The hypothesis was that their lust for violence would subside.
 
Evidence showed that those who spent more time in society after the events of atrocity, the lower their scores on aggression but the higher their symptoms of trauma.
 
This is because violence is perceived as more acceptable when operating in perpetrator mode, but it becomes less acceptable when the person is returned to the tempering influence of social culture.

All the data suggests that the thrill of the kill is not a sign of mental illness and is it is not uncommon.
 
Human ancestors on the hunt were not so different from contemporary combatants.

Both groups experience great hardships; sometimes they must track their prey for days; and they must suppress their fear of being injured or killed entirely.
To endure these conditions, behaving brutally must become rewarding and potentially pleasurable.
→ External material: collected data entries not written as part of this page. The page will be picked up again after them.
theorem kept_writeRegCmd {κ : Nat} {z : State} (v : Word) (s : State) (h : Kept κ z s) : KeptO κ z (writeRegCmd v s) := by
  unfold writeRegCmd
  conv => zeta
  repeat' first
    | with_reducible assumption | with_reducible apply kept_execPinEntry | with_reducible apply kept_execUnpinEntry
    | with_reducible apply kept_execEvictEntry | with_reducible apply kept_execRegLoad
    | with_reducible apply KeptO.next | intro _ _ _ _ | intro _ _ _ | intro _ _ | dsimp only | split
    | with_reducible refine Kept.upd ?_

theorem kept_writePortCtl {κ : Nat} {z : State} (q : Nat) (v : Word) (s : State) (h : Kept κ z s) :
    KeptO κ z (writePortCtl q v s) := by
  unfold writePortCtl
  repeat' first
    | with_reducible assumption | with_reducible apply kept_chain | with_reducible apply kept_onBit
    | with_reducible apply kept_execCounterClear | with_reducible apply kept_execPortReset
    | with_reducible apply kept_execPortDown | with_reducible apply kept_execPortRetrain
    | with_reducible apply kept_execPortEnable | with_reducible apply KeptO.next | intro _ _ _ _ | intro _ _ _
    | intro _ _ | dsimp only

theorem kept_writeCommand {κ : Nat} {z : State} (off : Nat) (v : Word) (blocks : List (Nat × List Byte)) (s : State)
    (h : Kept κ z s) (hκ : κ ≤ 0 := by omega) :
    KeptO κ z (writeCommand off v blocks s) := by
  unfold writeCommand
  conv => zeta
  repeat' first
    | with_reducible assumption | omega | with_reducible apply kept_onBit | with_reducible apply kept_execRingEnable
    | with_reducible apply kept_execLoadArm | with_reducible apply kept_execCommitSvn
    | with_reducible apply kept_chain | with_reducible apply kept_execSnap
    | with_reducible apply kept_execCounterClear | with_reducible apply kept_writeResetCtl
    | with_reducible apply kept_execRecovAbandon | with_reducible apply kept_execRecovRestore
    | with_reducible apply kept_writePortCtl | with_reducible apply kept_execRejoin
    | with_reducible apply kept_execTblLoad | with_reducible apply kept_setF | with_reducible apply kept_modKiln
    | with_reducible apply kept_execApplyRepair | with_reducible apply kept_execMarginStart
    | with_reducible apply kept_execWipe | with_reducible apply kept_writeRegCmd
    | with_reducible apply kept_execGroupInit | with_reducible apply kept_execLinkClose
    | with_reducible apply kept_execLinkOpen | with_reducible apply kept_execPipAbandon
    | with_reducible apply kept_execTokLoad | with_reducible apply kept_ite | with_reducible apply keptO_ite
    | with_reducible apply KeptO.next | intro _ _ _ _ | intro _ _ _ | intro _ _ | dsimp only | split
    | with_reducible refine Kept.upd ?_

theorem kept_writePctl {κ : Nat} {z : State} (m p : Nat) (v : Word) (s : State) (h : Kept κ z s) :
    KeptO κ z (writePctl m p v s) := by
  unfold writePctl
  repeat' first
    | with_reducible assumption | with_reducible apply kept_chain | with_reducible apply kept_onBit
    | with_reducible apply kept_execMark | with_reducible apply kept_execRewind | with_reducible apply kept_execMfeRun
    | with_reducible apply kept_setF | with_reducible apply kept_ite | with_reducible apply keptO_ite
    | with_reducible apply KeptO.next | intro _ _ _ _ | intro _ _ _ | intro _ _ | dsimp only | split

theorem kept_writePolderCtl {κ : Nat} {z : State} (p : Nat) (v : Word) (s : State) (h : Kept κ z s) :
    KeptO κ z (writePolderCtl p v s) := by
  unfold writePolderCtl
  conv => zeta
  repeat' first
    | with_reducible assumption | with_reducible apply kept_setF | with_reducible apply kept_execWheelRun
    | with_reducible apply kept_execWheelStop | with_reducible apply kept_ite | with_reducible apply keptO_ite
    | with_reducible apply KeptO.next | intro _ _ _ _ | intro _ _ _ | intro _ _ | dsimp only | split

theorem kept_writeReg {κ : Nat} {z : State} (off : Nat) (v : Word) (blocks : List (Nat × List Byte)) (s : State)
    (h : Kept κ z s) (hκ : κ ≤ 0 := by omega) :
    KeptO κ z (writeReg off v blocks s) := by
  unfold writeReg
  repeat' first
    | with_reducible assumption | omega | with_reducible apply kept_writePage | with_reducible apply kept_writePolderCtl
    | with_reducible apply kept_execWhlTblDataWrite | with_reducible apply kept_writePctl
    | with_reducible apply kept_writeCommand | with_reducible apply kept_plainWrite | with_reducible apply kept_ite
    | with_reducible apply keptO_ite | with_reducible apply KeptO.next | with_reducible apply KeptO.refused
    | intro _ _ _ _ | intro _ _ _ | intro _ _ | dsimp only | split | with_reducible refine Kept.upd ?_

theorem kept_execRegisterWrite {κ : Nat} {z : State} (off : Nat) (value : Word) (blocks : List (Nat × List Byte)) (s : State)
    (h : Kept κ z s) (hκ : κ ≤ 0 := by omega) :
    KeptO κ z (execRegisterWrite off value blocks s) := by
  unfold execRegisterWrite
  repeat' first
    | with_reducible assumption | omega | with_reducible apply kept_writeReg | with_reducible apply kept_ite
    | with_reducible apply keptO_ite | with_reducible apply KeptO.next | intro _ _ _ _ | intro _ _ _ | intro _ _
    | dsimp only | split

/-! ### Access -/

theorem kept_readReg {κ : Nat} {z : State} (off : Nat) (s : State) (h : Kept κ z s) : Kept κ z (State.readReg off s).1 := by
  unfold State.readReg
  repeat' first
    | with_reducible assumption | with_reducible apply kept_readTable | with_reducible apply kept_ite | dsimp only | split

theorem kept_readReg_eq {κ : Nat} {z t' : State} {x'} {off : Nat} {s : State}
    (h : Kept κ z s) (e' : State.readReg off s = (t', x')) :
    Kept κ z t' := by
  have k := kept_readReg off s h
  rw [e'] at k
  exact k

theorem kept_readRegs {κ : Nat} {z : State} (off n : Nat) (s : State) (h : Kept κ z s) : Kept κ z (State.readRegs off n s).1 := by
  induction n generalizing off s with
  | zero => exact h
  | succ n ih => exact ih _ _ (kept_readReg _ _ h)

theorem kept_scratchRead {κ : Nat} {z : State} (s : State) (core a n : Nat) (h : Kept κ z s) :
    Kept κ z (State.scratchRead s core a n).1 := by
  unfold State.scratchRead
  conv => zeta
  repeat' first
    | with_reducible assumption | with_reducible apply kept_useFree | with_reducible apply kept_ite | intro _ _ _ _
    | intro _ _ _ | intro _ _ | dsimp only | split | with_reducible refine Kept.upd ?_

theorem kept_scratchRead_eq {κ : Nat} {z t' : State} {x'} {s : State} {core a n : Nat}
    (h : Kept κ z s) (e' : State.scratchRead s core a n = (t', x')) :
    Kept κ z t' := by
  have k := kept_scratchRead s core a n h
  rw [e'] at k
  exact k

theorem kept_scratchWrite {κ : Nat} {z : State} (core a : Nat) (d : List Byte) (s : State) (h : Kept κ z s) :
    Kept κ z (State.scratchWrite core a d s) := by
  unfold State.scratchWrite
  conv => zeta
  repeat' first
    | with_reducible assumption | with_reducible apply kept_putPart | with_reducible apply kept_modCore
    | with_reducible apply kept_bump | with_reducible apply kept_ite | intro _ _ _ _ | intro _ _ _ | intro _ _
    | dsimp only | split

theorem kept_serveDram {κ : Nat} {z : State} (st ch : Nat) (r : HostReq) (s : State) (h : Kept κ z s) :
    Kept κ z (State.serveDram st ch r s).1 := by
  unfold State.serveDram
  conv => zeta
  repeat' first
    | with_reducible assumption | with_reducible apply kept_weirHold | with_reducible apply kept_meter
    | with_reducible apply kept_perform | with_reducible apply kept_defer | with_reducible apply kept_ite | dsimp only
    | split

theorem kept_serveDram_eq {κ : Nat} {z t' : State} {x'} {st ch : Nat} {r : HostReq} {s : State}
    (h : Kept κ z s) (e' : State.serveDram st ch r s = (t', x')) :
    Kept κ z t' := by
  have k := kept_serveDram st ch r s h
  rw [e'] at k
  exact k

theorem kept_serveReq {κ : Nat} {z : State} (r : HostReq) (s : State) (h : Kept κ z s) : Kept κ z (State.serveReq r s).1 := by
  unfold State.serveReq
  repeat' first
    | with_reducible assumption | with_reducible apply kept_send | with_reducible apply kept_serveDram
    | with_reducible apply kept_scratchRead | with_reducible apply kept_scratchWrite | with_reducible apply kept_ite
    | with_reducible refine kept_serveDram_eq ?_ ‹_› | with_reducible refine kept_scratchRead_eq ?_ ‹_› | dsimp only
    | split | with_reducible refine Kept.upd ?_

theorem kept_serveReq_eq {κ : Nat} {z t' : State} {x'} {r : HostReq} {s : State}
    (h : Kept κ z s) (e' : State.serveReq r s = (t', x')) :
    Kept κ z t' := by
  have k := kept_serveReq r s h
  rw [e'] at k
  exact k

theorem kept_hostReq {κ : Nat} {z : State} (r : HostReq) (s : State) (h : Kept κ z s) : Kept κ z (State.hostReq r s) := by
  unfold State.hostReq
  repeat' first
    | with_reducible assumption | with_reducible apply kept_serveReq | with_reducible apply kept_ite
    | with_reducible refine kept_serveReq_eq ?_ ‹_› | dsimp only | split | with_reducible refine Kept.upd ?_

theorem kept_retryReqs {κ : Nat} {z : State} (n : Nat) (s : State) (h : Kept κ z s) : Kept κ z (State.retryReqs n s) := by
  induction n generalizing s with
  | zero => exact h
  | succ n ih =>
    unfold State.retryReqs
    split
    · exact h
    · exact kept_ite (ih _ (Kept.upd (kept_serveReq _ _ h))) (kept_serveReq _ _ h)

theorem kept_execApertureRead {κ : Nat} {z : State} (off n id : Nat) (s : State) (h : Kept κ z s) : KeptO κ z (execApertureRead off n id s) := by
  unfold execApertureRead
  dsimp only
  refine keptO_ite h ?_
  generalize region (s.apertureAddr off) = r
  have hf : KeptO κ z (.next ((State.tileParts (s.apertureAddr off) n).foldl (fun s p => s.hostReq (.read p.1 p.2.2 id)) s)) :=
    KeptO.next (kept_foldl h fun s p hs => kept_hostReq _ _ hs)
  cases r with
  | control => exact keptO_ite (KeptO.next (kept_send _ _ (kept_readRegs _ _ _ h))) (KeptO.next (kept_send _ _ h))
  | _ => exact hf

theorem kept_execApertureWrite {κ : Nat} {z : State} (off : Nat) (data : List Byte) (blocks : List (Nat × List Byte)) (s : State) (h : Kept κ z s) (hκ : κ ≤ 0 := by omega) :
    KeptO κ z (execApertureWrite off data blocks s) := by
  unfold execApertureWrite
  dsimp only
  refine keptO_ite h ?_
  generalize region (s.apertureAddr off) = r
  have hf : KeptO κ z (.next ((State.tileParts (s.apertureAddr off) data.length).foldl
      (fun s p => s.hostReq (.write p.1 ((data.drop p.2.1).take p.2.2))) s)) :=
    KeptO.next (kept_foldl h fun s p hs => kept_hostReq _ _ hs)
  cases r with
  | control => exact kept_execRegisterWrite _ _ _ _ h
  | _ => exact hf

/-! ### Install -/

theorem kept_storeWords {κ : Nat} {z : State} (t u dest : Nat) (l : List Byte) (s : State) (h : Kept κ z s) :
    Kept κ z (State.storeWords t u dest l s) := by
  unfold State.storeWords
  conv => zeta
  repeat' first
    | with_reducible assumption | with_reducible apply kept_modCore | with_reducible apply kept_putTableWord
    | with_reducible apply kept_foldl | with_reducible apply kept_ite | intro _ _ _ _ | intro _ _ _ | intro _ _
    | dsimp only | split | with_reducible refine Kept.upd ?_

theorem kept_storeSec {κ : Nat} {z : State} (x : JobSec) (l : List Byte) (s : State) (h : Kept κ z s) :
    Kept κ z (State.storeSec x l s) := by
  unfold State.storeSec
  repeat' first
    | with_reducible assumption | with_reducible apply kept_modCore | with_reducible apply kept_storeWords
    | with_reducible apply kept_ite | intro _ _ _ _ | intro _ _ _ | intro _ _ | dsimp only | split

theorem kept_writeRec {κ : Nat} {z : State} (off v : Nat) (s : State) (h : Kept κ z s) (hκ : κ ≤ 0 := by omega) :
    KeptO κ z (State.writeRec off v s) := by
  unfold State.writeRec
  repeat' first
    | with_reducible assumption | omega | with_reducible apply kept_chain | with_reducible apply kept_writeReg
    | with_reducible apply kept_ite | with_reducible apply keptO_ite | with_reducible apply KeptO.next | intro _ _ _ _
    | intro _ _ _ | intro _ _ | dsimp only | split

theorem kept_writeRecs {κ : Nat} {z : State} (l : List (List Byte)) (s : State) (h : Kept κ z s) (hκ : κ ≤ 0 := by omega) : KeptO κ z (State.writeRecs l s) := by
  induction l generalizing s with
  | nil => exact h
  | cons r t ih => exact kept_chain (kept_writeRec _ _ _ h) fun s hs => ih s hs

theorem KeptS.getD {κ : Nat} {z s : State} {o : Option State} (h : KeptS κ z o) (hs : Kept κ z s) : Kept κ z (o.getD s) := by
  cases o with
  | none => exact hs
  | some t => exact h t rfl

theorem kept_declare {κ : Nat} {z : State} (p : Nat) (r : Nat × Nat × Nat × Nat) (s : State) (h : Kept κ z s) : Kept κ z (State.declare p r s) :=
  kept_ite h (kept_foldl (KeptS.getD (kept_addSaggar _ _ _ _ _ _ _ _ h) h) fun s a hs => kept_wipeDram _ _ _ hs)

theorem kept_writeSec {κ : Nat} {z : State} (p : Nat) (i : List Byte) (x : JobSec) (s : State)
    (h : Kept κ z s) (hκ : κ ≤ 0 := by omega) :
    KeptO κ z (State.writeSec p i x s) := by
  unfold State.writeSec
  repeat' first
    | with_reducible assumption | omega | with_reducible apply kept_storeSec | with_reducible apply kept_writeRecs
    | with_reducible apply kept_declare | with_reducible apply kept_foldl | with_reducible apply KeptO.next
    | with_reducible refine kept_writeRecs_eq ?_ ‹_› | intro _ _ _ _ | intro _ _ _ | intro _ _ | dsimp only | split
    | with_reducible refine Kept.upd ?_

theorem kept_writeSecs {κ : Nat} {z : State} (p : Nat) (i : List Byte) (l : List (Nat × JobSec)) (s : State) (h : Kept κ z s) (hκ : κ ≤ 0 := by omega) :
    KeptO κ z (State.writeSecs p i l s) := by
  induction l generalizing s with
  | nil => exact h
  | cons r t ih => exact kept_chain (kept_writeSec _ _ _ _ h) fun s hs => ih s hs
This is not to say that humans enjoy murder.
 
Only child soldiers--who have been recruited by force before reaching puberty--sometimes describe their first kill in glowing terms.
 
Most everyone experiences extreme stress.
 
But relentless battle can break down moral inhibitions and can alter perceptions of actions.
 
War changes people.

Former soldiers talk of how their previous life provided them the opportunity to fight, rape, and kill.
 
They discuss their overwhelming sense of isolation now that they no longer are involved in heroic deeds that other fighters understand, but that civilians reject summarily.
 
Many express how they miss the power and how the sight of blood gets them going.

Because the public struggles to comprehend what happens in war, soldiers often lack finding and receiving adequate social support when they return to civilian life.
 
They may struggle with emotions that conflict with the values of their surrounding culture.
 
They may fail to adjust to new opportunities and new ways of life.
 
In order to begin counseling combatants, it is important to understand their experiences in the heat of battle so as to integrate them back into society and to help curb the calamity brought on by violence.